Ambrish Parajiya, Managing Director of GAP Group, said the reforms will not only reduce project costs but also improve housing affordability, particularly for compact homes and first-time buyers, while boosting the viability of infrastructure and industrial projects across regions like the Dholera Special Investment Region.
Cement and steel account for nearly 60% of construction costs and estimates show the tax cuts could lower construction costs by 3-5% and also reduce overall costs, bringing immediate relief to developers. The lower prices will, in turn, also directly benefit homebuyers by improving affordability.
Parajiya said, “These reforms are a landmark moment for India. The real estate sector, which contributes nearly 7% to India’s GDP, is expected to get a strong push because of the GST reforms. The reduction in GST rates on core raw materials like cement and steel will significantly reduce project costs, allowing us to pass on the benefits to customers.”
The reforms are also expected to give a fresh push to the affordable housing segment, with lower costs making projects more viable and boosting demand. Compact homes such as GAP Group’s 1BHK studio apartments of 330–360 sq. ft become even more affordable for first-time buyers and young professionals.

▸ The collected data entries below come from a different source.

-- ==== Sys2Proof/Machine/Step.lean ====
section
/-!
DEFINITION. One step: the command at the front of the queue runs on the state with the queue's rest. An empty queue
leaves the block idle (notes/assumptions 2).
-/
namespace Sys2Proof.Machine

/-- One step of the machine. -/
def step (s : State) : Host.Outcome State Fault Refusal :=
  match s.pending with
  | [] => .next s
  | c :: rest => exec c { s with pending := rest }

/-- The state with the command that a word of the table spells in front of its queue; unchanged where it spells none. -/
def State.withFetchWord (s : State) (nbits w : Nat) : State :=
  match decodeTableWord nbits w with
  | some c => { s with pending := c :: s.pending }
  | none => s

end Sys2Proof.Machine
end

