/-- An unmasked requester that the matrix admits, alone on a bank nobody holds, is served: a read delivers the bytes
of the word (of the index page and the secure region what the controller keeps there) and leaves memory, a write
changes the bytes it writes and no other. A refused access latches PROT_VIOL, a masked one is ignored. A waiting
request takes the bank's ply again; a hold that has lasted is revoked. Sideband masking drops the requester's
requests, its grant and its locks. A written table is staged and adopted bank by bank, a ranking governs at once.
(R431, R435, R437, R438, R440, R443, R444) -/
def Obligations.LedgerCommands : Prop :=
  (∀ s req addr len write data err, req < 21 → addr < 0x800000 →
    let q := vrd s.ldg.reqs req
    let b := vrd s.ldg.banks (bankOf addr)
    (q.masked = true → exec (.ledgerRequest req addr len write data err) s = .next s)
    ∧ (q.masked = false → s.mayAccess req addr write = false →
      exec (.ledgerRequest req addr len write data err) s = .next (protViol req write s))
    ∧ (q.masked = false → s.mayAccess req addr false = true → b.span = false → b.waiting = [] → 0 < len →
      s.ldg.bad.contains (addr / 8 * 8) = false → ∃ t, exec (.ledgerRequest req addr len false data 0) s = .next t ∧ t.ldg.mem = s.ldg.mem
        ∧ t.ldg.readData = some ((List.range (min len (8 - addr % 8))).map fun i => s.ldgByte (addr + i)) ∧ t.axes = s.axes ∧ t.ssv = s.ssv
        ∧ ∀ c, c ≠ bankOf addr → vrd t.ldg.banks c = vrd s.ldg.banks c)
    ∧ (q.masked = false → s.mayAccess req addr true = true → b.span = false → b.waiting = [] → memWf s.ldg.mem = true →
      s.ldg.bad.contains (addr / 8 * 8) = false → ∃ t, exec (.ledgerRequest req addr len true data 0) s = .next t
        ∧ (∀ a, memByte t.ldg.mem a = if addr ≤ a ∧ a < addr + min data.length (8 - addr % 8) then data.getD (a - addr) 0
          else memByte s.ldg.mem a) ∧ t.ldg.readData = s.ldg.readData ∧ t.axes = s.axes ∧ t.ssv = s.ssv))
  ∧ (∀ s req bank r, req < 21 → bank < 32 → (vrd s.ldg.reqs req).masked = false →
    (vrd s.ldg.banks bank).waiting.find? (fun r => r.req == req) = some r → exec (.ledgerBackoffExpiry req bank) s
      = .next (plyOf bank r (8 - r.off) 0 (s.mdBank bank fun k => { k with plies := max k.plies r.again })))
  ∧ (∀ s req bank, req < 21 → bank < 32 →
    let k := vrd s.ldg.banks bank
    let q := vrd s.ldg.reqs req
    (q.ghEn = true → k.span = true → k.owner = req → exec (.holdCut req bank) s = .next (unitError req false
      ((s.mdBank bank fun k => { k.count s.cyc.now (q.ghLimit - k.run) (isCompute req) with span := false, run := 0 }).mdReq req
        fun q => { q with holdCuts := incSat 255 q.holdCuts })))
    ∧ (q.ghEn = false ∨ k.span = false ∨ k.owner ≠ req → exec (.holdCut req bank) s = .next s))
  ∧ (∀ s req, req < 21 → (vrd s.ldg.reqs req).sbEn = true →
    (∃ t, exec (.sidebandMask req true) s = .next t ∧ (vrd t.ldg.reqs req).masked = true
      ∧ (∀ b < 32, (∀ r ∈ (vrd t.ldg.banks b).waiting, r.req ≠ req)
        ∧ ((vrd s.ldg.banks b).owner = req → (vrd t.ldg.banks b).span = false)
        ∧ ((vrd s.ldg.banks b).owner ≠ req → (vrd t.ldg.banks b).span = (vrd s.ldg.banks b).span))
      ∧ (∀ l < 64, vrd t.ldg.locks l = if (vrd s.ldg.locks l).state = 1 ∧ (vrd s.ldg.locks l).owner = req
        then { vrd s.ldg.locks l with state := 2, owner := 0 } else vrd s.ldg.locks l) ∧ t.ldg.mem = s.ldg.mem)
    ∧ exec (.sidebandMask req false) s = .next (s.mdReq req fun q => { q with masked := false }))
  ∧ (∀ s tbl, tbl.length = 64 → ∃ t, exec (.plyTableWrite 0 tbl) s = .next t ∧ t.ldg.staged = some tbl ∧ t.ldg.table = s.ldg.table
    ∧ ∀ b < 32, (vrd t.ldg.banks b).due = true ∧ (vrd t.ldg.banks b).tbl = (vrd s.ldg.banks b).tbl)
  ∧ (∀ s rank, rank.length = 32 → exec (.plyTableWrite 1 rank) s = .next { s with ldg := { s.ldg with rank := rank } })
  ∧ ∀ s bank tbl, bank < 32 → s.ldg.staged = some tbl → (vrd s.ldg.banks bank).due = true →
    ∃ t, exec (.plyTableAdopt bank) s = .next t ∧ (vrd t.ldg.banks bank).tbl = tbl ∧ (vrd t.ldg.banks bank).due = false
      ∧ (vrd t.ldg.banks bank).waiting = (vrd s.ldg.banks bank).waiting ∧ (vrd t.ldg.banks bank).owner = (vrd s.ldg.banks bank).owner
      ∧ 64 ∣ (vrd t.ldg.banks bank).plies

“The revised GST framework will bring affordable housing within reach of lakhs of families and contribute to the government’s ‘Housing for All’ mission.” he added.
For cities like the Dholera Special Investment Region (SIR) in Gujarat, where GAP Group is engaged in infrastructure development, the reforms are expected to enhance project viability and accelerate timelines. The combination of lower costs, better affordability, government-backed industrial corridors, and world-class infrastructure is expected to create a powerful ecosystem for growth.
Dholera, planned as India’s first platinum greenfield smart city, is already poised for a major leap with significant investments in semiconductors, renewable energy, and other sunrise sectors. Infrastructure projects like the Dholera International Airport and
Ahmedabad-Dholera Expressway will significantly enhance the region’s connectivity and support its growth.
As India becomes increasingly urbanized, with cities expected to be home to 40 crores more people by 2047, the real estate sector, aided by bold reforms, will play a pivotal role in ensuring India’s emergence as a developed nation and becoming a $30 trillion economy.
On the industrial front, lower GST on raw materials strengthens India’s cost advantage at a time when a growing number of multinational companies are looking at India as part of their China+1 strategy to diversify supply chains. With labor costs already favorable and trade agreements expanding, India is well-poised to attract more foreign direct investment across sectors such as renewable energy, electric vehicles, automation, and semiconductors.
“For manufacturing, lower input costs improve competitiveness and attract new investment. This is the kind of bold reform that strengthens both Ease of Doing Business and Ease of Living,” Parajiya added.